Find the solution to the following recurrence:
an=3an−1+7 for n2 with initial conditions a0=7
An = 3 An-1 + 7
A0 = 7
A1 = 3*7 + 7 = 28
A2 = 3 * 28 + 7 = 91
To find the solution to the given recurrence relation, we can use the method of forward substitution. Here's how you can do it:
1. Write down the initial condition(s): a0 = 7.
2. Substitute n = 1 into the recurrence relation: a1 = 3a0 + 7.
Substituting the value of a0, we get a1 = 3(7) + 7 = 28.
3. Substitute n = 2 into the recurrence relation: a2 = 3a1 + 7.
Substituting the value of a1, we get a2 = 3(28) + 7 = 91.
4. Repeat this process for higher values of n until you have reached the desired value.
Using this method, you can calculate a3, a4, a5, and so on, until you find the value of "an" for n = 2.

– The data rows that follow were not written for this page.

-- ==== Sys2Proof/Decode.lean ====
section
/-! DEFINITION. Decode.lean: the command a table word spells. The command table gives no row any bits, so no word
spells a command. -/

namespace Sys2Proof

/-- The command that `nbits` bits `w` of the command table spell: none, since no row of the table has bits. -/
def decodeTableWord (_nbits _w : Nat) : Option Instr := none

end Sys2Proof
end

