-- ==== Sys2Proof/Machine/Dictionary.lean ====
section
/-! DEFINITION. Machine/Dictionary.lean: the Basine dictionary's entries, from the entry tables of every chapter: a
name for each entry's key, and one row per table row with its type, access, default, range, persistence and effect
(R19). The key of OD 0xIIII.SS is 0xIIIISS; `i` is the instance a table adds to the index (a port, a tile, a pin),
`j` the place within a range of subindexes. -/

namespace Sys2Proof.Machine

/-- The dictionary's data types and their codes (R536). -/
inductive OdType where
  | bool | u8 | u16 | u32 | u64 | i8 | i16 | i32 | i64 | time96 | ts64 | mac48 | ipaddr
  | string (n : Nat)
  | domain
  | key
  deriving DecidableEq, Repr

/-- Who may write an entry, and whether it reads (R19): writer classes M, H, C, K and KS. -/
structure OdAccess where
  reads : Bool
  m : Bool
  h : Bool
  c : Bool
  k : Bool
  ks : Bool
  deriving DecidableEq, Repr

/-- RO. -/
def aRo : OdAccess := ⟨true, false, false, false, false, false⟩
/-- K. -/
def aK : OdAccess := ⟨true, false, false, false, true, false⟩
/-- KS. -/
def aKs : OdAccess := ⟨true, false, false, false, false, true⟩
/-- RW:M. -/
def aM : OdAccess := ⟨true, true, false, false, false, false⟩
/-- RW:M, and KS where the entry's own rule says so. -/
def aMKs : OdAccess := ⟨true, true, false, false, false, true⟩
/-- RW:MH. -/
def aMH : OdAccess := ⟨true, true, true, false, false, false⟩
/-- RW:MHC. -/
def aMHC : OdAccess := ⟨true, true, true, true, false, false⟩
/-- RW:MHC, and KS where the entry's own rule says so. -/
def aMHCKs : OdAccess := ⟨true, true, true, true, false, true⟩
/-- RW:MK. -/
def aMK : OdAccess := ⟨true, true, false, false, true, false⟩
/-- WO:M. -/
def wM : OdAccess := ⟨false, true, false, false, false, false⟩
/-- WO:MH. -/
def wMH : OdAccess := ⟨false, true, true, false, false, false⟩
/-- WO:MHC. -/
def wMHC : OdAccess := ⟨false, true, true, true, false, false⟩
/-- WO:MHC, and KS where the entry's own rule says so. -/
def wMHCKs : OdAccess := ⟨false, true, true, true, false, true⟩

/-- When an accepted write takes effect (R19). -/
inductive OdEffect where
  | none | imm | crs | set | start
  deriving DecidableEq, Repr

/-- An entry's default: a number, one number per subindex of a range, or a value fixed at manufacture or by the
shipped image. -/
inductive OdDefault where
  | lit (v : Nat)
  | subs (l : List Nat)
  | factory
  deriving DecidableEq, Repr

/-- The bounds of an entry that are fixed numbers (R609); `any` where every value of the type is in range or the
entry's own rule judges it. -/
inductive OdRange where
  | any
  | between (lo hi : Int)
  deriving DecidableEq, Repr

Here's the calculated values for a few iterations:
a1 = 28
a2 = 91
a3 = 280
a4 = 847
a5 = 2540
It seems that the solution to the given recurrence relation is a geometric sequence with a common ratio of 3 and an initial term of 7. So, the general formula for an using the initial condition a0 = 7 can be written as:
an = 7 x 3^(n-1)
Therefore, for n = 2, the solution to the recurrence relation is:
a2 = 7 x 3^(2-1) = 7 x 3^1 = 7 x 3 = 21.